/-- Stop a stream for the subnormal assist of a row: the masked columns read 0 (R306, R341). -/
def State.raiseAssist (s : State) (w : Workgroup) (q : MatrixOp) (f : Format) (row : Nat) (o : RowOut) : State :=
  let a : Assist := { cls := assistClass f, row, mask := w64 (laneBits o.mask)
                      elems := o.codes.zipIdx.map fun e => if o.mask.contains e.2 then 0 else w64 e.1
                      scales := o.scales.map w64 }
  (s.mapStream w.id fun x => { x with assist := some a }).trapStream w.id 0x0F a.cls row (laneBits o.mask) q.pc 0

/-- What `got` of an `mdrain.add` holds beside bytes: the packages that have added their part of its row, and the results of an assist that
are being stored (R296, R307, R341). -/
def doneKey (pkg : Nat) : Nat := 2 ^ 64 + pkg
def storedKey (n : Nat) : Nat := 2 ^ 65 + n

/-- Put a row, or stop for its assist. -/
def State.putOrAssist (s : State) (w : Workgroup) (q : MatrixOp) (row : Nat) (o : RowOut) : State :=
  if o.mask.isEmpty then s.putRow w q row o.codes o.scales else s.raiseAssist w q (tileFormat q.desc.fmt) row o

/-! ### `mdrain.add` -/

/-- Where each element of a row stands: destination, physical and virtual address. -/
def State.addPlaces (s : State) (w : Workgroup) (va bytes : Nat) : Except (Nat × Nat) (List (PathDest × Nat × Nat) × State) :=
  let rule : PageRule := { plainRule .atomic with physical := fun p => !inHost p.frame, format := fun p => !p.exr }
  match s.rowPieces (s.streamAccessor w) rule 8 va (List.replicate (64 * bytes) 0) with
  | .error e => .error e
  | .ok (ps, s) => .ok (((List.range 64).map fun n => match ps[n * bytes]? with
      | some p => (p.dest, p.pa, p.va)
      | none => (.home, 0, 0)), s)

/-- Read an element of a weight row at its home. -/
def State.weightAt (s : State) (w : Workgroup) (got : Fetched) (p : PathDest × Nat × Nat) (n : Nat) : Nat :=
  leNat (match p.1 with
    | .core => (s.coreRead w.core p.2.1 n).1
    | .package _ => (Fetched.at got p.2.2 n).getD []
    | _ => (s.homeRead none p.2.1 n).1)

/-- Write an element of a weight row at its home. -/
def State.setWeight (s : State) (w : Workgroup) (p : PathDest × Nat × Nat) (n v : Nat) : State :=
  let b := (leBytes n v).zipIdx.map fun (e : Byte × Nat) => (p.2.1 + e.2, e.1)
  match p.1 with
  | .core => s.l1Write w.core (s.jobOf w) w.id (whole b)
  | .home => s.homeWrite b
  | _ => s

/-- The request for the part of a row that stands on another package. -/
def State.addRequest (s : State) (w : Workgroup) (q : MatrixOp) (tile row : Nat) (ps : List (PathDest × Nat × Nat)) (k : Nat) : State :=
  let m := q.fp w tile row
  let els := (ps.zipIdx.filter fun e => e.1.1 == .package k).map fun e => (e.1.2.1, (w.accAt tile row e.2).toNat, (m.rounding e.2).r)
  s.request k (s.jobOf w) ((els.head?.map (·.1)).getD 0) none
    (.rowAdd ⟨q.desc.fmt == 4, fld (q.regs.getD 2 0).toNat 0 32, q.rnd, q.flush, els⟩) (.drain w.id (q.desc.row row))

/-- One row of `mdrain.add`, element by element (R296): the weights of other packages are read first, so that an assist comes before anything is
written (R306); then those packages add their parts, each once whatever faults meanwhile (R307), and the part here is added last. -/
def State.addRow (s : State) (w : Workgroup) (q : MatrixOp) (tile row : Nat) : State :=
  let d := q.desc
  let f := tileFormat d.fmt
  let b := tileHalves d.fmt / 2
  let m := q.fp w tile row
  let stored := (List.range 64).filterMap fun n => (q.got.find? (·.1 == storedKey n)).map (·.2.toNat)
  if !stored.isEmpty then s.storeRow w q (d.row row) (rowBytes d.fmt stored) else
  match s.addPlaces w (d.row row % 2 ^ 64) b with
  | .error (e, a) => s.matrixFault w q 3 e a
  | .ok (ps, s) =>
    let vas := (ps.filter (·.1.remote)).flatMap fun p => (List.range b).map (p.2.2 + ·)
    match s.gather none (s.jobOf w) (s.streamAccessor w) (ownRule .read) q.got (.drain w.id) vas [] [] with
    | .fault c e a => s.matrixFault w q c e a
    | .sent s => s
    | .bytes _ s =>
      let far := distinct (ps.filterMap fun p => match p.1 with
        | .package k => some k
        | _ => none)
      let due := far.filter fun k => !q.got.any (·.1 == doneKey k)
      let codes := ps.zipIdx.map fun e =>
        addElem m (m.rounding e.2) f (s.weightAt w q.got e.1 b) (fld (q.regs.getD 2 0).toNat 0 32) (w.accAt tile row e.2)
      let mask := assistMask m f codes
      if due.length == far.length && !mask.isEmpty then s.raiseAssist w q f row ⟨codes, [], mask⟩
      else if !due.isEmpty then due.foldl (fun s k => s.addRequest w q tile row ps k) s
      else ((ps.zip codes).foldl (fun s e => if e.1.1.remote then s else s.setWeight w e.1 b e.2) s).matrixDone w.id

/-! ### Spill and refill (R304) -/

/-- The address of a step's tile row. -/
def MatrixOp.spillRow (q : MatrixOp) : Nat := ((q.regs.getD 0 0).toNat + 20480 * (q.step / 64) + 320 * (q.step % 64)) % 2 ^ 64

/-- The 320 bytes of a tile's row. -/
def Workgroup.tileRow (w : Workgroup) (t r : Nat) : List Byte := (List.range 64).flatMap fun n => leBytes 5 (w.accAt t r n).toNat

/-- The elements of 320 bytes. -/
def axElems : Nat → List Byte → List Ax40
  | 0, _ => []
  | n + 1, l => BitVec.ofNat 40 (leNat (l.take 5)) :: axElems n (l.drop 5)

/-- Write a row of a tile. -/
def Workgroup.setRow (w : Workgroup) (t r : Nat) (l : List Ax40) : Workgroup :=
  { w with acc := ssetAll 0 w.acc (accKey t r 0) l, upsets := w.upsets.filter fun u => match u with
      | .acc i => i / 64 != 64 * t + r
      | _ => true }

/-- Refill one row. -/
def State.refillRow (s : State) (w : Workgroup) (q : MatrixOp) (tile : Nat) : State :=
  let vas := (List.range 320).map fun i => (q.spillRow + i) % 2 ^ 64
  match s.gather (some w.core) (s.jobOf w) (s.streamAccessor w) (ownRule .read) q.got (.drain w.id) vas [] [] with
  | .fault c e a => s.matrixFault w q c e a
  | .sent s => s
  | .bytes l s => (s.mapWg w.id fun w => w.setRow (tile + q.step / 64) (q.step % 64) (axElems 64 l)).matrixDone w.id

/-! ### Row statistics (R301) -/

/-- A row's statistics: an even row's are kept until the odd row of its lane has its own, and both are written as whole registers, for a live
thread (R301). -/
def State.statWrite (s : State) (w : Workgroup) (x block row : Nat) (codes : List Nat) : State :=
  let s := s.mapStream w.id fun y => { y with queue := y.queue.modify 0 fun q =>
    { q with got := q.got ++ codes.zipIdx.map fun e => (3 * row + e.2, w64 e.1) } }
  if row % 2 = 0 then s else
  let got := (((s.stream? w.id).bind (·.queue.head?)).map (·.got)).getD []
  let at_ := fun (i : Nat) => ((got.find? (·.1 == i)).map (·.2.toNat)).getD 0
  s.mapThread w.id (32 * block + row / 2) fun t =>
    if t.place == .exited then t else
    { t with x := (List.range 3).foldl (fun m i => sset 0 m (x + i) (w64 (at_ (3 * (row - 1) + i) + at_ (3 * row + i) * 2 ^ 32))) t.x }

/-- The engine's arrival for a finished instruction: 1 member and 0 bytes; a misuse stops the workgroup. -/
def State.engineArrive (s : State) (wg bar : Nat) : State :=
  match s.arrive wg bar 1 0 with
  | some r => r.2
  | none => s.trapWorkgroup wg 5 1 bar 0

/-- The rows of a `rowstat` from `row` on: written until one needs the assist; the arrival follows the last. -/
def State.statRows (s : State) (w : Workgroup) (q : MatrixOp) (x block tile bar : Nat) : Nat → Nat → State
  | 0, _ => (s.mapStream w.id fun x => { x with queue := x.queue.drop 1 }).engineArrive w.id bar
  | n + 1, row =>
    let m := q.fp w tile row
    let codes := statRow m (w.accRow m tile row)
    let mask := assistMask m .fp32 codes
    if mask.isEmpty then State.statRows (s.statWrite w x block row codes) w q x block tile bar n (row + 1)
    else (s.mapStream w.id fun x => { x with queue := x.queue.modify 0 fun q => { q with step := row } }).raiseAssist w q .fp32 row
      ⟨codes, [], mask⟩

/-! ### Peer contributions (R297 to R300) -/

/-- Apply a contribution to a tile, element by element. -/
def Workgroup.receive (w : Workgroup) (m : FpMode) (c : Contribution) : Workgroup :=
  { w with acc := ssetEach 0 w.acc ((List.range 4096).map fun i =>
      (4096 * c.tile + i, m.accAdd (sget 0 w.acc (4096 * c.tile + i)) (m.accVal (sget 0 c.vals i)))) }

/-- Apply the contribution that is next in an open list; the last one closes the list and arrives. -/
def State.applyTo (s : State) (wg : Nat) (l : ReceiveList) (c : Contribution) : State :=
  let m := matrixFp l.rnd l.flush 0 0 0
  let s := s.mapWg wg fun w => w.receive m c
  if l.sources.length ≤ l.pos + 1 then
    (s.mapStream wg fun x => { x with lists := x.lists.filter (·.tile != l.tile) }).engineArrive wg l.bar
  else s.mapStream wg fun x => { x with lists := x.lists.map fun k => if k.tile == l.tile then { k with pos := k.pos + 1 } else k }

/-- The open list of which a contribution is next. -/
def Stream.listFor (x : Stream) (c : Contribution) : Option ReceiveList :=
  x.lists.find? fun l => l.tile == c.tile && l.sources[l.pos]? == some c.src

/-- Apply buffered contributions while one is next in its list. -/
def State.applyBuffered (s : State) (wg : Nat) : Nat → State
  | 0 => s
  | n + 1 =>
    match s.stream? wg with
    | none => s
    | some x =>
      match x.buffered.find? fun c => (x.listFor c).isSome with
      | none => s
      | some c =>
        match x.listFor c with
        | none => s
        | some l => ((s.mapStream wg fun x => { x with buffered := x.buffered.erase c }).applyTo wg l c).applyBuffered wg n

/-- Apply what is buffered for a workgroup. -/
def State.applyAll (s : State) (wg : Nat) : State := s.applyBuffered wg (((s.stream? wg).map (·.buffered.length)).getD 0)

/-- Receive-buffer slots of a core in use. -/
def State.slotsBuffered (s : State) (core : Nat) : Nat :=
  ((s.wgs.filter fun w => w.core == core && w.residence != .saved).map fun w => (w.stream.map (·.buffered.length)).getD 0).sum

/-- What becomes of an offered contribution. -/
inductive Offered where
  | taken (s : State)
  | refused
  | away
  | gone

---*---

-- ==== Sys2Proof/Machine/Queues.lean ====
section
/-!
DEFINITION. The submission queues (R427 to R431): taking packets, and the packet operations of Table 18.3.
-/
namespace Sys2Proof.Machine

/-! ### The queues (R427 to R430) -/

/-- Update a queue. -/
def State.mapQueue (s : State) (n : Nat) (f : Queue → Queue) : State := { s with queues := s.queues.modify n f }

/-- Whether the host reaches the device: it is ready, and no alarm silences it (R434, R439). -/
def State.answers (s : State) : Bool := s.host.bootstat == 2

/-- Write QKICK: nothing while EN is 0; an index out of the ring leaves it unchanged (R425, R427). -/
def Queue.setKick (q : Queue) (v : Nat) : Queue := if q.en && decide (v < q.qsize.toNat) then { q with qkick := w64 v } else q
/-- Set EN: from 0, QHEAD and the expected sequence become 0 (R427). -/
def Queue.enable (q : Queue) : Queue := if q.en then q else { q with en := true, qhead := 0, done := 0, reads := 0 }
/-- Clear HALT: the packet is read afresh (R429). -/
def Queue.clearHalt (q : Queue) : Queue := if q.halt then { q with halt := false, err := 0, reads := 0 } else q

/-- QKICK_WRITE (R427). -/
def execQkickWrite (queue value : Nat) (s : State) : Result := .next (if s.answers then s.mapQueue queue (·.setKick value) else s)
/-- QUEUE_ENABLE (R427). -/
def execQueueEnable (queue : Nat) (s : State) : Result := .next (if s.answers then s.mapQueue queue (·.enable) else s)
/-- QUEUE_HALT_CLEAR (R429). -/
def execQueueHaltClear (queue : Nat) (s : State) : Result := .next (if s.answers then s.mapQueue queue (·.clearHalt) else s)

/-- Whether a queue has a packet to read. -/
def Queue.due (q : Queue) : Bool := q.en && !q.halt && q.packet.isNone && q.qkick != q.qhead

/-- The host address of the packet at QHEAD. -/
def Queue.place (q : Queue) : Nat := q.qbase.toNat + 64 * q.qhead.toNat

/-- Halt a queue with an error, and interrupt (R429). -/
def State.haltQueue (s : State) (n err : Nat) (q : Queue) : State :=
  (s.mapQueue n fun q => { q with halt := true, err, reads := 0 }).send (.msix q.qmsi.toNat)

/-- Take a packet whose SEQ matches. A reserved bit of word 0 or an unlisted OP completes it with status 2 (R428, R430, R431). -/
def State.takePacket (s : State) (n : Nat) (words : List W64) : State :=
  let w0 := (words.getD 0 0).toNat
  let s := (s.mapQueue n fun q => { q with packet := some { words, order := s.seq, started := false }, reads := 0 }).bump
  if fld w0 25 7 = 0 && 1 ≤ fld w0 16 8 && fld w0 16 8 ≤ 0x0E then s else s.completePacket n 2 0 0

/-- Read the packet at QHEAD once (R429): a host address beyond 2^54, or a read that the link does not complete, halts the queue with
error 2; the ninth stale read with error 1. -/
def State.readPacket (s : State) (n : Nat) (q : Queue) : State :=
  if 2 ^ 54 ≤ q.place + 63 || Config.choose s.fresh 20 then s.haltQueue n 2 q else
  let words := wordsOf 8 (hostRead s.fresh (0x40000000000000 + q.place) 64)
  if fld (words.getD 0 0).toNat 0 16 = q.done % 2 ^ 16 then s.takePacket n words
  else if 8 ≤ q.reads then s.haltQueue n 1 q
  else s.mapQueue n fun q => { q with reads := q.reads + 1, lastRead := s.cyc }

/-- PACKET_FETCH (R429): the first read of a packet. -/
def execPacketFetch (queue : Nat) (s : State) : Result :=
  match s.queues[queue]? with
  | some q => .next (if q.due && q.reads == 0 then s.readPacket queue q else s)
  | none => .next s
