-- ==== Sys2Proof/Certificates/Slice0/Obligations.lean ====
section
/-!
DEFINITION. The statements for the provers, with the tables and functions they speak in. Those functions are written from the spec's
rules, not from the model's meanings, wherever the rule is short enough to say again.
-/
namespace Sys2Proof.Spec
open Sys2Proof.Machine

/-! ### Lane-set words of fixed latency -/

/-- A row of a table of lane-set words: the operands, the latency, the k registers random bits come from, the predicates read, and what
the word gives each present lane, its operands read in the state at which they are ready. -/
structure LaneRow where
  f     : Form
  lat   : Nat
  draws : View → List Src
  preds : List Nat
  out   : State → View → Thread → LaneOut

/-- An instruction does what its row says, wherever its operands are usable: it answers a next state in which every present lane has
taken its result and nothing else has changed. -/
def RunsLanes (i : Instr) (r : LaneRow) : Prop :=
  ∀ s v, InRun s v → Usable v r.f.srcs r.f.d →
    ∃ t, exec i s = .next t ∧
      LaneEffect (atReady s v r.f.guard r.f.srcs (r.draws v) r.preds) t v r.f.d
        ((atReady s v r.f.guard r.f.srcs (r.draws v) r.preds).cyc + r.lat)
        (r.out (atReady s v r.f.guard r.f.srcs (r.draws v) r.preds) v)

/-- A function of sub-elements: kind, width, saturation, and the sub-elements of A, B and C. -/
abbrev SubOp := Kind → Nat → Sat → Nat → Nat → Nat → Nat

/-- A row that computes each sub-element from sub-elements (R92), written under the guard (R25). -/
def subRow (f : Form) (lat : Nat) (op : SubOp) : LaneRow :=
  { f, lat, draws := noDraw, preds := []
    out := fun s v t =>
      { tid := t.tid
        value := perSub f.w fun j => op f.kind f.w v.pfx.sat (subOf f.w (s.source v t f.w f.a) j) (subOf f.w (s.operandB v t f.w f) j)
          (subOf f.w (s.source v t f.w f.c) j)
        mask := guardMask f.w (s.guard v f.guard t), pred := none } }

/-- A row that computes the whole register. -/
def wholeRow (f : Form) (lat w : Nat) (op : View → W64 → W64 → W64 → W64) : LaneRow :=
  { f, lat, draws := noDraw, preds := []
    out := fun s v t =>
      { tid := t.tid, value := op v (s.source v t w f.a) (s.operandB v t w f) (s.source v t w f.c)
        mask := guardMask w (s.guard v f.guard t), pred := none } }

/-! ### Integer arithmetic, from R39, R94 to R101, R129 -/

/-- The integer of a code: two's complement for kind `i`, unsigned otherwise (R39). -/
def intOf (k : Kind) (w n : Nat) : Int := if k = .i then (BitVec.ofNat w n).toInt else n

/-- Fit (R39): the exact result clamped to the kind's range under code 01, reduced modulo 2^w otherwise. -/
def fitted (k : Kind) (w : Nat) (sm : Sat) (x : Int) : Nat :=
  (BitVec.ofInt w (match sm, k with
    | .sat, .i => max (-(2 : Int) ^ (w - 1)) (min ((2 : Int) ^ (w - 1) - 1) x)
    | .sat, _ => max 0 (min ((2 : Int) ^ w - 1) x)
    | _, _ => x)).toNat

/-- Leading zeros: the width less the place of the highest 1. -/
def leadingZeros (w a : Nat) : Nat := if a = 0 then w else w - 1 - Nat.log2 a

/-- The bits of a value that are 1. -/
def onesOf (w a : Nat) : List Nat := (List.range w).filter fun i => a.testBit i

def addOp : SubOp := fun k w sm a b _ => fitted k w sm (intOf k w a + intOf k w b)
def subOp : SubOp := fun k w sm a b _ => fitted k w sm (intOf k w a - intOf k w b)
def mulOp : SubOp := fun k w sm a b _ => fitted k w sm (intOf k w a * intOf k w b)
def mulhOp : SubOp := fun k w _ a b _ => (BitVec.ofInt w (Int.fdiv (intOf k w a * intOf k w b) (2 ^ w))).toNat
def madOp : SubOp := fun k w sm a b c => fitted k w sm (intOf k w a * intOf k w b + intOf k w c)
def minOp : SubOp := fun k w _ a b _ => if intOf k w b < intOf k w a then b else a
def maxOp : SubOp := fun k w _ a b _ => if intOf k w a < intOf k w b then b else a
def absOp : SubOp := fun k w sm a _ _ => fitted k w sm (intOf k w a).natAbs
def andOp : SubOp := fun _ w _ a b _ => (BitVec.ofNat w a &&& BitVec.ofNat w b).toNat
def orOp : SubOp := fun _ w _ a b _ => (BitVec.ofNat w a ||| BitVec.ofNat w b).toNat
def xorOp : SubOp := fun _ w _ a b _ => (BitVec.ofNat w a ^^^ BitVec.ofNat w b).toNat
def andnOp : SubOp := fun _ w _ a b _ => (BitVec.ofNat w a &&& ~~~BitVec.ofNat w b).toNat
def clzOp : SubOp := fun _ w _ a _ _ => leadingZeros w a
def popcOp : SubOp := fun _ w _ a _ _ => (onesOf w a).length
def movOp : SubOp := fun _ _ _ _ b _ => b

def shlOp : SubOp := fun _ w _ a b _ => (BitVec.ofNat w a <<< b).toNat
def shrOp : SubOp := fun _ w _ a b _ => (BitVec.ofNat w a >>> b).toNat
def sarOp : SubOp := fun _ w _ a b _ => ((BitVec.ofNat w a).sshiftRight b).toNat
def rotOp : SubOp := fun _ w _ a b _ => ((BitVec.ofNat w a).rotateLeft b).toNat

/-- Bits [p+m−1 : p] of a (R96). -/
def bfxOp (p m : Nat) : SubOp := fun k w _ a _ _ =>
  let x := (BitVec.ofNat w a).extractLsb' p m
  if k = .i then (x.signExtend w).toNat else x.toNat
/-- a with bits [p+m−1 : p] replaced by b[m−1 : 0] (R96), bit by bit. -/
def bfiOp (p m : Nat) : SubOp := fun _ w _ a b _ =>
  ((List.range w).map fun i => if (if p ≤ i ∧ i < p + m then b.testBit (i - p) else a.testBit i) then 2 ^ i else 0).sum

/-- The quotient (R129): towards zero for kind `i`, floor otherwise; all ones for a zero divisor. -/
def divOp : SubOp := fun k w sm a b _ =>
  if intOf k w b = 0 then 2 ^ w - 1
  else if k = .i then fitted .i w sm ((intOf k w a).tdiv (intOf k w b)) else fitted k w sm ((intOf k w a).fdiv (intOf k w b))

---*---

• _Exercise prompt_: For the material, state how many lines include the string "desc"; the answer is that number alone.

• _Answer for the task_: 3